▶ Work to complete
Say how many lines in the following entries include "Host", and add nothing else.

··· Data for analysis ···

-- ==== Sys2Proof/Machine/Collective.lean ====
section
/-! DEFINITION. Sys2Proof/Machine/Collective.lean: collectives (15 R337, R338) and reduction across chips (20 R427, R428). Another chip's command stands in
State.peers once the link has brought its parameters and data. -/
namespace Sys2Proof.Machine

/-- Sums of a float dtype with a leaf that is not finite (20 R428). -/
def sumSpecial (F : FFmt) (l : List FVal) : Res :=
  let has : FVal → Bool := fun v => l.any (fun x => x == v)
  if has (.inf false) && has (.inf true) then nvRes F
  else if has .nan then nanRes F
  else Res.pure (F.infinity (has (.inf true)))

def FVal.isFin (v : FVal) : Bool :=
  match v with
  | .fin _ _ => true
  | _ => false

/-- One element of a reduction over the members in rank order (20 R427): encoding and flags. -/
def reduceEl (dt rop : Nat) (leaves : List Nat) : Nat × Nat :=
  let opts := leaves.map some
  if dt = 17 then (leaves.foldl (fun a b => a ^^^ b) 0, 0)
  else if dt = 11 ∨ dt = 19 then
    let rd : Nat → Int := readI 32 (decide (dt = 11))
    let op : Nat → Nat → Nat := fun a b =>
      if rop = 0 then (a + b) % 2 ^ 32 else if rop = 1 then (if rd a < rd b then b else a) else if rd b < rd a then b else a
    ((pairTree op 6 opts).getD 0, 0)
  else
    let F := fmtFloat dt
    if rop ≠ 0 then ((pairTree (fPick F (decide (rop = 1))) 6 opts).getD 0, 0)
    else if leaves.all (fun x => (F.val x).isFin) then
      let r := pairTree (fun (a b : Res) =>
        let z := fAdd F 0 false (F.val a.val) (F.val b.val)
        (⟨z.val, a.fl ||| b.fl ||| z.fl, false⟩ : Res)) 6 (leaves.map (fun x => some (Res.pure x)))
      match r with
      | some z => (z.val, z.fl)
      | none => (0, 0)
    else
      let z := sumSpecial F (leaves.map F.val)
      (z.val, z.fl)

/-- Element i of a list of bytes, of width n bytes. -/
def bytesEl (l : List Byte) (n i : Nat) : Nat := fieldAt l (n * i) n

/-- The bytes that a member of rank r receives (15 Table 15.5), and the flags. `src` lists the members' sources in rank order. -/
def collResult (op rop dt count r : Nat) (src : List (List Byte)) : List Byte × Nat :=
  let n := collEW dt / 8
  if op = 1 then (src.flatten, 0)
  else
    let k := if op = 2 then count else count / src.length
    let first := if op = 2 then 0 else r * k
    let els := (upFrom first k).map (fun i => reduceEl dt rop (src.map (fun b => bytesEl b n i)))
    (els.flatMap (fun e => natBytes e.1 n), els.foldl (fun acc e => acc ||| e.2) 0)

/-- Source bytes of this chip that lie behind destination byte i: offset of the destination in the source, if any. -/
def collOrigin (op dstB r i : Nat) (srcB : Nat) : Option Nat :=
  if op = 1 then (if r * srcB ≤ i ∧ i < (r + 1) * srcB then some (i - r * srcB) else none)
  else if op = 2 then some i else some (r * dstB + i)

/-- The command of a chip that matches one of this chip: the same group and key, and as many before it (15 R338). -/
def peerOf (s : State) (t : Transfer) (chip : Nat) : Option PeerColl :=
  s.peers.find? (fun p => decide (p.chip.toNat = chip ∧ p.group.toNat = collGroup t.block ∧ p.key.toNat = collKey t.block ∧ p.idx = t.idx))

/-- Other members of a group. -/
def otherMembers (s : State) (b : List Byte) : List Nat := (List.range 64).filter (fun c => nbit (collGroup b) c && decide (c ≠ chipNum s))

/-- The matching commands of the other members that have arrived. -/
def collPeers (s : State) (t : Transfer) : List PeerColl := (otherMembers s t.block).filterMap (peerOf s t)

/-- Every other member's command has arrived (15 R337). -/
def collMet (s : State) (t : Transfer) : Bool := decide ((otherMembers s t.block).length ≤ (collPeers s t).length)

/-- A collective whose match can be made: its members have all issued, and its engine serves it next for its hart (15 R332, R338). -/
def collReady (s : State) (t : Transfer) : Bool := t.kind == .coll && !t.matched && firstOfHart s t && collMet s t

/-- The commands that matched one are used up. -/
def dropPeers (s : State) (t : Transfer) : State :=
  let ps := collPeers s t
  { s with peers := s.peers.filter (fun p => !ps.contains p) }

/-- A command is matched, or has ended without data: what is left of it is counted in steps (15 R339). -/
def collGoes (s : State) (t : Transfer) (err : Bool) (result : List (Byte × Bool)) : State :=
  let f : Transfer → Transfer := fun x => { x with matched := true, err := err, result := result }
  let s1 := dropPeers s t
  raiseEvents (nextColl { s1 with transfers := updWhere (fun x => decide (x.num = t.num)) f s1.transfers }) [.engineCount t.num]

/-- The engine writes the out word (15 Table 15.4). -/
def xOut (t : Transfer) (v : Nat) : X Unit := writeVirt (whoXfer t) false [((t.blockAddr.toNat + 0x38) % 2 ^ 64, natBytes v 8)]

/-- End a command without data (15 R338): its out word takes `bit`, its full byte count is counted with error set, and it retires. -/
def xCollEnd (t : Transfer) (bit : Nat) : X Unit := do
  xOut t (2 ^ bit)
  xMod (fun s => collGoes s t true [])

/-- Read a source in pieces of a sector: bytes, and for each byte whether its sector is poisoned. -/
def collSource (w : Who) (fuel a n : Nat) : X (List (Byte × Bool)) :=
  match fuel with
  | 0 => pure []
  | f + 1 =>
    if n = 0 then pure []
    else do
      let k := min n (64 - a % 64)
      let r ← xferRead w false a k
      let rest ← collSource w f (a + k) (n - k)
      pure (r.1.map (fun b => (b, r.2)) ++ rest)

/-- Data of a matched collective: its destination bytes, with the poison of the own source bytes behind them (18 R395), and the out word; the bytes are
written and counted in steps. -/
def xCollRun (t : Transfer) (peers : List PeerColl) : X Unit := do
  let w := whoXfer t
  xMod (fun s => peers.foldl (fun u p => takeTag w.die u p.tag) s)
  let b := t.block
  let op := fieldAt b 0x14 1
  let dt := fieldAt b 0x16 1
  let cnt := fieldAt b 0x10 4
  let srcB := if op = 3 then cnt else cnt * collEW dt / 8
  let own ← xOnce w (collSource w (srcB / 64 + 2) (fieldAt b 0 8) srcB)
  let me ← xRead chipNum
  let rank := (peers.filter (fun p => decide (p.chip.toNat < me))).length
  let lists := (peers.filter (fun p => decide (p.chip.toNat < me))).map PeerColl.data ++ [own.map Prod.fst]
    ++ (peers.filter (fun p => decide (me < p.chip.toNat))).map PeerColl.data
  let res := collResult op (fieldAt b 0x15 1) dt cnt rank lists
  let bad : Nat → Bool := fun i => match collOrigin op t.total rank i srcB with
    | some o => (own.getD o (0, false)).2
    | none => false
  xOut t res.2
  xMod (fun s => collGoes s t false (res.1.mapIdx (fun i x => (x, bad i))))

/-- Parameters of a peer's command agree with a block (15 R338). -/
def peerAgrees (b : List Byte) (p : PeerColl) : Bool :=
  decide (p.op.toNat = fieldAt b 0x14 1 ∧ p.rop.toNat = fieldAt b 0x15 1 ∧ p.dtype.toNat = fieldAt b 0x16 1 ∧ p.count.toNat = fieldAt b 0x10 4)

/-- COLL_MATCH (15 R338). While a member's command has not arrived, or an older command of the hart waits on the engine, nothing happens. -/
def execCollMatch (x : Nat) (s : State) : Host.Outcome State Fault Refusal :=
  match s.transfers.find? (fun t => decide (t.num = x)) with
  | none => .next s
  | some t =>
    if collReady s t then
      (if (collPeers s t).all (peerAgrees t.block) then xferEvent x (xCollRun t (collPeers s t)) s else xferEvent x (xCollEnd t 63) s)
    else .next s

/-- COLL_TIMEOUT (15 R338): COLL_TMO has passed without the command of every member; 0 means no bound. -/
def execCollTimeout (x : Nat) (s : State) : Host.Outcome State Fault Refusal :=
  match s.transfers.find? (fun t => decide (t.num = x)) with
  | none => .next s
  | some t =>
    if t.kind ≠ .coll ∨ t.matched = true ∨ collMet s t = true ∨ mgmtGet s 0xA0440 = 0 then .next s
    else xferEvent x (xCollEnd t 62) s

/-- A chip is reached over a link across domains (20 R423). -/
def overDomx (s : State) (chip : Nat) : Bool :=
  let p := (mgmtGet s (0xA0100 + 8 * chip)).toNat % 32
  decide (p < 16) && (mgmtGet s (0xA0000 + 8 * p)).getLsbD 0 && (mgmtGet s (0xA0000 + 8 * p)).getLsbD 1

/-- A command of another chip arrives (15 R337): it is that chip's next one with its group and key. One whose match has ended here is not kept (R338). A link across
domains carries none (20 R423). -/
def peerArrives (s0 : State) (c : PeerColl) : State :=
  if overDomx s0 c.chip.toNat then s0 else
  let s := straitHeard s0 c.chip.toNat
  let k := collCount s c.chip.toNat c.group c.key
  let s1 := collCounted s c.chip.toNat c.group c.key
  let mine : Transfer → Bool := fun t => t.kind == .coll && decide (collGroup t.block = c.group.toNat ∧ collKey t.block = c.key.toNat ∧ t.idx = k)
  let gone := decide (k < collCount s (chipNum s) c.group c.key) && !s.transfers.any (fun t => mine t && !t.matched)
  if gone then s1 else nextColl { s1 with peers := s1.peers ++ [{ c with idx := k }] }

/-- A command of another chip has ended there (15 R338): it matches nothing any more. -/
def peerEnds (s : State) (c : PeerColl) : State :=
  { s with peers := s.peers.filter (fun p => !decide (p.chip = c.chip ∧ p.group = c.group ∧ p.key = c.key ∧ p.idx = c.idx)) }

end Sys2Proof.Machine
end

···

▶ Answer box
2